Potential confinement property in the Parabolic Anderson Model

TL;DR

This paper investigates the potential confinement property in the parabolic Anderson model with almost bounded random potentials, showing that deviations from a specific parabola shape contribute negligibly to the total mass.

Contribution

It demonstrates that potentials deviating from the parabola shape have negligible impact on the total mass, extending understanding of the model's asymptotic behavior.

Findings

Potentials shaped away from the parabola contribute negligibly to total mass.

Approximate minimisers of the variational formula approach the parabola shape.

The analysis uses strong $L^1$-topology on compacts for exponentials of the potential.

Abstract

We consider the parabolic Anderson model, the Cauchy problem for the heat equation with random potential in $Z^d$. We use i.i.d. potentials $\xi: Z^d \to \R$ in the third universality class, namely the class of almost bounded potentials, in the classification of van der Hofstad, Konig and Morters [HKM06]. This class consists of potentials whose logarithmic moment generating function is regularly varying with parameter $\gamma=1$, but do not belong to the class of so-called double-exponentially distributed potentials studied by Gartner and Molchanov (PTRF 1998).

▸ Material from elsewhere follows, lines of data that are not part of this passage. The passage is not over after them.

/-- R24, R284 and R251: before construction a command is refused, and so is every handler, worker and producer that moves (a completion needs a
transmission to complete); on a halted block a command has no step, and neither has any of them: the move passes, and a completion only takes
its slot. That a move without a step passes is the schedule's form (log 11); that the environment's own part of a completion still happens (R268
clause 3) is log 12. -/
def Obligations.CommandsNeedARunningBlock : Prop :=
  ∀ s : State,
    (s.constructed = false →
      (∀ i, exec i s = .refused .notConstructed) ∧
      (∀ e rest, s.schedule = e :: rest → e.ofBlock = true → (e = .txComplete → s.env.txFifo ≠ []) →
        step s = .refused .notConstructed)) ∧
    (s.constructed = true → s.halted = true →
      (∀ i, exec i s = .next s) ∧
      (∀ e rest, s.schedule = e :: rest → e.ofBlock = true → e ≠ .txComplete → s.serialCallback = true →
        step s = .next { s with schedule := rest }) ∧
      (∀ slot slots rest, s.schedule = .txComplete :: rest → s.env.txFifo = slot :: slots →
        step s = .next { s with schedule := rest, env := { s.env with txFifo := slots } }))

/-- A step whose next move is a serial line that decodes to an instruction is exec of that instruction, the move taken from the schedule
(R186); an undecodable line is refused by decode's own name. That a line above MAX_LINE, which R268 clause 1 keeps the environment from
delivering, is refused is the model's choice (DEDUCED, log 23). -/
def Obligations.StepRunsTheDecodedInstruction : Prop :=
  ∀ (s : State) (buf : List Byte) (rest : List Event), s.running → s.serialCallback = true → s.schedule = .serLine buf :: rest →
    (∀ i, buf.length ≤ s.cfg.maxLine → decode s.cfg buf = .instr i → step s = exec i { s with schedule := rest }) ∧
    (∀ r, buf.length ≤ s.cfg.maxLine → decode s.cfg buf = .refuse r → step s = .refused (.decode r)) ∧
    (s.cfg.maxLine < buf.length → step s = .refused .lineTooLong)

/-! ## Entry points and handlers, as steps -/

/-- R182: submitFromISR rejects Invalid first, appends at the tail of OutQ while there is room, and halts on a full OutQ with its
entries kept. -/
def Obligations.SubmitFromIsrStep : Prop :=
  ∀ (s : State) (F : Frame) (rest : List Event), s.running → s.schedule = .submitIsr F :: rest →
    (F = .invalid → step s = .next { s with schedule := rest, ret := some .rejected }) ∧
    (F ≠ .invalid → s.outQ.length < s.cfg.outQCap →
      step s = .next { s with schedule := rest, outQ := s.outQ ++ [F], ret := some .accepted }) ∧
    (F ≠ .invalid → s.outQ.length = s.cfg.outQCap → step s = .next { s with schedule := rest, halted := true })

/-- R180: S1 of submit rejects Invalid and otherwise leaves the producer at S2; S2 enqueues while OutQ has room, and on a full OutQ the
producer has no step. -/
def Obligations.SubmitSteps : Prop :=
  ∀ (s : State) (F : Frame) (k : Nat) (rest : List Event), s.running →
    (s.schedule = .submitCall F :: rest →
      (F = .invalid → step s = .next { s with schedule := rest, ret := some .rejected }) ∧
      (F ≠ .invalid → step s = .next { s with schedule := rest, submitting := s.submitting ++ [F] })) ∧
    (s.schedule = .submitEnqueue k :: rest → s.submitting[k]? = some F →
      (s.outQ.length < s.cfg.outQCap →
        step s = .next { s with schedule := rest, outQ := s.outQ ++ [F], submitting := s.submitting.eraseIdx k, ret := some .accepted }) ∧
      (s.outQ.length = s.cfg.outQCap → step s = .next { s with schedule := rest }))

/-- R254, R108, R110, R184, R250: RX_ISR on either FIFO wraps the drained frame and delivers it with origin Bus; a header whose length is not
the buffer's, or above MAX_DLC, and a full InQ, halt the block. It touches no counter and no flag. That a broken header takes the fatal path
is the spec's decision D12 (log 35). -/
def Obligations.RxIsrStep : Prop :=
  ∀ (s : State) (fifo : RxFifo) (h : RxHeader) (bytes : List Byte) (rest : List Event), s.running →
    s.schedule = .rxFrame fifo h bytes :: rest →
    ((h.dataLength ≠ bytes.length ∨ s.cfg.maxDlc < h.dataLength) → step s = .next { s with schedule := rest, halted := true }) ∧
    (h.dataLength = bytes.length → h.dataLength ≤ s.cfg.maxDlc → s.inQ.length = s.cfg.inQCap →
      step s = .next { s with schedule := rest, halted := true }) ∧
    (h.dataLength = bytes.length → h.dataLength ≤ s.cfg.maxDlc → s.inQ.length < s.cfg.inQCap →
      step s = .next { s with
        schedule := rest
        inQ := s.inQ ++ [{
          frame := .bus {
            cmd := match h.idType, h.rxFrameType with
              | .standard, .data => .stdData
              | .standard, .remote => .stdRemote
              | .extended, .data => .extData
              | .extended, .remote => .extRemote
            id := h.identifier
            ext := decide (h.idType = .extended)
            rtr := decide (h.rxFrameType = .remote)
            len := h.dataLength
            data := bytes }
          origin := .bus }] })

/-- R255, R268 clause 3: a completion takes the oldest slot, resets both counters and wakes exactly one waiting worker, the receive worker
first; nobody where neither waits. That the wake clears the woken worker's flag is the spec's reading D20, and that it is the oldest slot that
completes D30 (log 35). -/
def Obligations.TxCompleteStep : Prop :=
  ∀ (s : State) (e : HwEntry) (l : List HwEntry) (rest : List Event), s.running → s.schedule = .txComplete :: rest →
    s.env.txFifo = e :: l →
    step s = .next { s with
      schedule := rest
      env := { s.env with txFifo := l }
      dropCount := 0
      errCount := 0
      waiting := { rxw := false, txw := s.waiting.rxw && s.waiting.txw }
      notify := { rxw := s.notify.rxw || s.waiting.rxw, txw := s.notify.txw || (!s.waiting.rxw && s.waiting.txw) } }

/-- R256: ERR_ISR counts the error. At the threshold, under every reading, it counts a drop and aborts the named slot or every slot; below
it, it does neither. Past the threshold `eq` does neither and `ge` does both (what `geReset` does there is the model's choice, log 10). That a
selector is an entry's place in the FIFO, and that an aborted entry leaves it without a completion (D24), is log 22. -/
def Obligations.BusErrorStep : Prop :=
  ∀ (s : State) (v : ErrVector) (sel : Option Nat) (post r : BerrReading) (rest : List Event), s.running →
    s.schedule = .busError v sel post :: rest → (∀ k, sel = some k → k < s.env.txFifo.length) →
    (s.cfg.berrPostTrip = some r ∨ (s.cfg.berrPostTrip = none ∧ post = r)) →
    (s.errCount + 1 < s.cfg.errThreshold → step s = .next { s with schedule := rest, errCount := s.errCount + 1 }) ∧
    ((s.errCount + 1 = s.cfg.errThreshold ∨ (s.cfg.errThreshold < s.errCount + 1 ∧ r = .ge)) →
      step s = .next { s with
        schedule := rest
        dropCount := s.dropCount + 1
        errCount := if r = .geReset then 0 else s.errCount + 1
        env := { s.env with txFifo := match sel with | some k => s.env.txFifo.eraseIdx k | none => [] } }) ∧
    (s.cfg.errThreshold < s.errCount + 1 → r = .eq → step s = .next { s with schedule := rest, errCount := s.errCount + 1 })

/-- R280, R281: construction from an unconstructed block gives the state of R31 and keeps the configuration, the environment and the moves to
come; a second construction of a running block changes nothing but what the call returns. R283: a restart loses every queue entry, both
counters, every flag, the phases, the log and the callback, and leaves the block unconstructed; what is not the block's stays, and `Halted` stays
until construction (log 14). R268 clauses 5 and 7: a change of the connection writes that one state of the environment, and a tick, time not being
modelled (D27, log 27), nothing; neither needs a running block. -/
def Obligations.MovesFromOutsideTheBlock : Prop :=
  ∀ (s : State) (rest : List Event),
    (s.schedule = .construct :: rest →
      (s.constructed = false →
        step s = .next { State.reset with cfg := s.cfg, env := s.env, schedule := rest, ret := some .constructed }) ∧
      (s.running → step s = .next { s with schedule := rest, ret := some .alreadyConstructed })) ∧
    (s.schedule = .restart :: rest →
      step s = .next { s with
        outQ := [], inQ := [], dropCount := 0, errCount := 0
        waiting := { rxw := false, txw := false }, notify := { rxw := false, txw := false }
        txw := .idle, rxw := .idle, constructed := false, serialCallback := false
        log := [], submitting := [], ret := none, schedule := rest }) ∧
    (∀ b, s.schedule = .setConnected b :: rest →
      step s = .next { s with schedule := rest, env := { s.env with connected := b } }) ∧
    (s.schedule = .tick :: rest → step s = .next { s with schedule := rest })

/-- The values R31 states for the state after construction. The zeros and falses are the decision D15 (log 13), the capacities
15 and 150 the defaults of R5 (log 2). -/
def Obligations.ResetIsTheTable : Prop :=
  State.reset.outQ = [] ∧ State.reset.inQ = [] ∧ State.reset.dropCount = 0 ∧ State.reset.errCount = 0 ∧
  State.reset.waiting = { rxw := false, txw := false } ∧ State.reset.notify = { rxw := false, txw := false } ∧
  State.reset.txw = .idle ∧ State.reset.rxw = .idle ∧ State.reset.halted = false ∧ State.reset.constructed = true ∧
  State.reset.serialCallback = true ∧ State.reset.log = [] ∧ State.reset.cfg.outQCap = 15 ∧ State.reset.cfg.inQCap = 150

/-! ## The workers, step by step -/

/-- R201, R203: TXW dequeues OutQ and RXW dequeues InQ, each blocked while its queue is empty. And the routing of R202, R204 under the
readings D16 and D17 (log 35): a frame command goes to the bus from OutQ or from serial, to USB from the bus; any other entry is discarded. -/
def Obligations.WorkersDequeueAndRoute : Prop :=
  ∀ (s : State) (a : Answers) (rest : List Event), s.running →
    (s.schedule = .txwStep a :: rest →
      (s.txw = .idle → s.outQ = [] → step s = .next { s with schedule := rest }) ∧
      (∀ F l, s.txw = .idle → s.outQ = F :: l → step s = .next { s with schedule := rest, outQ := l, txw := .got F }) ∧
      (∀ f, s.txw = .got (.bus f) → step s = .next { s with schedule := rest, txw := .bus (.bus f) .bs1 }) ∧
      (∀ F, s.txw = .got F → (∀ f, F ≠ .bus f) → step s = .next { s with schedule := rest, txw := .idle })) ∧
    (s.schedule = .rxwStep a :: rest →
      (s.rxw = .idle → s.inQ = [] → step s = .next { s with schedule := rest }) ∧
      (∀ x l, s.rxw = .idle → s.inQ = x :: l → step s = .next { s with schedule := rest, inQ := l, rxw := .got x }) ∧
      (∀ f, s.rxw = .got { frame := .bus f, origin := .serial } →
        step s = .next { s with schedule := rest, rxw := .bus (.bus f) .bs1 }) ∧
      (∀ f, s.rxw = .got { frame := .bus f, origin := .bus } →
        step s = .next { s with schedule := rest, rxw := .usb (.bus f) .us1 }) ∧
      (∀ x, s.rxw = .got x → (∀ f, x.frame ≠ .bus f) → step s = .next { s with schedule := rest, rxw := .idle }))

/-- R205: the receive worker logs the drop count, clears it and is idle; `errCount` is not touched. -/
def Obligations.BusReceptionClearsTheDropCount : Prop :=
  ∀ (s : State) (F : Frame) (a : Answers) (rest : List Event), s.running → s.schedule = .rxwStep a :: rest → s.rxw = .rst F →
    step s = .next { s with schedule := rest, log := s.log ++ [.dropReport s.dropCount], dropCount := 0, rxw := .idle }

/-- R207, R208: the breaker test is strict, and an open breaker counts the drop and ends the attempt without a hardware operation. -/
def Obligations.BreakerTestAndDrop : Prop :=
  ∀ (s : State) (w : Worker) (F : Frame) (d : Nat) (a : Answers) (rest : List Event), s.running →
    (s.cfg.dropThreshold < s.dropCount →
      step (setBus w F .bs1 (s.withSchedule (workerStep w a :: rest))) = .next (setBus w F (.bs1b s.dropCount) (s.withSchedule rest))) ∧
    (s.dropCount ≤ s.cfg.dropThreshold →
      step (setBus w F .bs1 (s.withSchedule (workerStep w a :: rest))) = .next (setBus w F .bs2 (s.withSchedule rest))) ∧
    (s.cfg.atomicCounters = false →
      step (setBus w F (.bs1b d) (s.withSchedule (workerStep w a :: rest))) =
        .next (exitBus w F { s with schedule := rest, dropCount := d + 1 })) ∧
    (s.cfg.atomicCounters = true →
      step (setBus w F (.bs1b d) (s.withSchedule (workerStep w a :: rest))) =
        .next (exitBus w F { s with schedule := rest, dropCount := s.dropCount + 1 }))

/-- R209, R210, R211, R214: the header conversion and its logged failure without a count, the room query, marking the wait, and the
timeout's count in two steps or, with ATOMIC_COUNTERS, in one. And R212, R213 under the decisions D20, D21, D27 (logs 27, 35): the notified exit
that consumes the slot, and the timed-out exit that leaves the waiting flag as it is. -/
def Obligations.RoomWaitSteps : Prop :=
  ∀ (s : State) (w : Worker) (F : Frame) (h : TxHeader) (d : Nat) (a : Answers) (rest : List Event), s.running →
    (toTxHeader F = some h →
      step (setBus w F .bs2 (s.withSchedule (workerStep w a :: rest))) = .next (setBus w F (.bs3 h) (s.withSchedule rest))) ∧
    (toTxHeader F = none →
      step (setBus w F .bs2 (s.withSchedule (workerStep w a :: rest))) =
        .next (exitBus w F { s with schedule := rest, log := s.log ++ [.hdrConvFail (cmdOf F)] })) ∧
    (s.cfg.atomicCounters = false →
      step (setBus w F .bs5b (s.withSchedule (workerStep w a :: rest))) = .next (setBus w F (.bs5c s.dropCount) (s.withSchedule rest))) ∧
    (s.cfg.atomicCounters = true →
      step (setBus w F .bs5b (s.withSchedule (workerStep w a :: rest))) =
        .next (exitBus w F { s with schedule := rest, dropCount := s.dropCount + 1 })) ∧
    step (setBus w F (.bs5c d) (s.withSchedule (workerStep w a :: rest))) =
      .next (exitBus w F { s with schedule := rest, dropCount := d + 1 }) ∧
    (s.cfg.txFifoDepth ≤ s.env.txFifo.length →
      step (setBus w F (.bs3 h) (s.withSchedule (workerStep w a :: rest))) = .next (setBus w F (.bs4 h) (s.withSchedule rest))) ∧
    (s.env.txFifo.length < s.cfg.txFifoDepth →
      step (setBus w F (.bs3 h) (s.withSchedule (workerStep w a :: rest))) = .next (setBus w F (.bs6 h) (s.withSchedule rest))) ∧
    step (setBus w F (.bs4 h) (s.withSchedule (workerStep w a :: rest))) =
      .next (setBus w F (.bs5 h) { s with schedule := rest, waiting := s.waiting.set w true }) ∧
    (s.notify.get w = true →
      step (setBus w F (.bs5 h) (s.withSchedule (workerStep w a :: rest))) =
        .next (setBus w F (.bs6 h) { s with schedule := rest, notify := s.notify.set w false })) ∧
    (s.notify.get w = false →
      step (setBus w F (.bs5 h) (s.withSchedule (workerStep w a :: rest))) = .next (setBus w F .bs5b (s.withSchedule rest)))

In [HKM06] the asymptotics of the expected total mass was identified in terms of a variational problem that is closely connected to the well-known logarithmic Sobolev inequality and whose solution, unique up to spatial shifts, is a perfect parabola. In the present paper we show that those potentials whose shape (after appropriate vertical shifting and spatial rescaling) is away from that parabola contribute only negligibly to the total mass. The topology used is the strong $L^1$-topology on compacts for the exponentials of the potential. In the course of the proof, we show that any sequence of approximate minimisers of the above variational formula approaches some spatial shift of the minimiser, the parabola.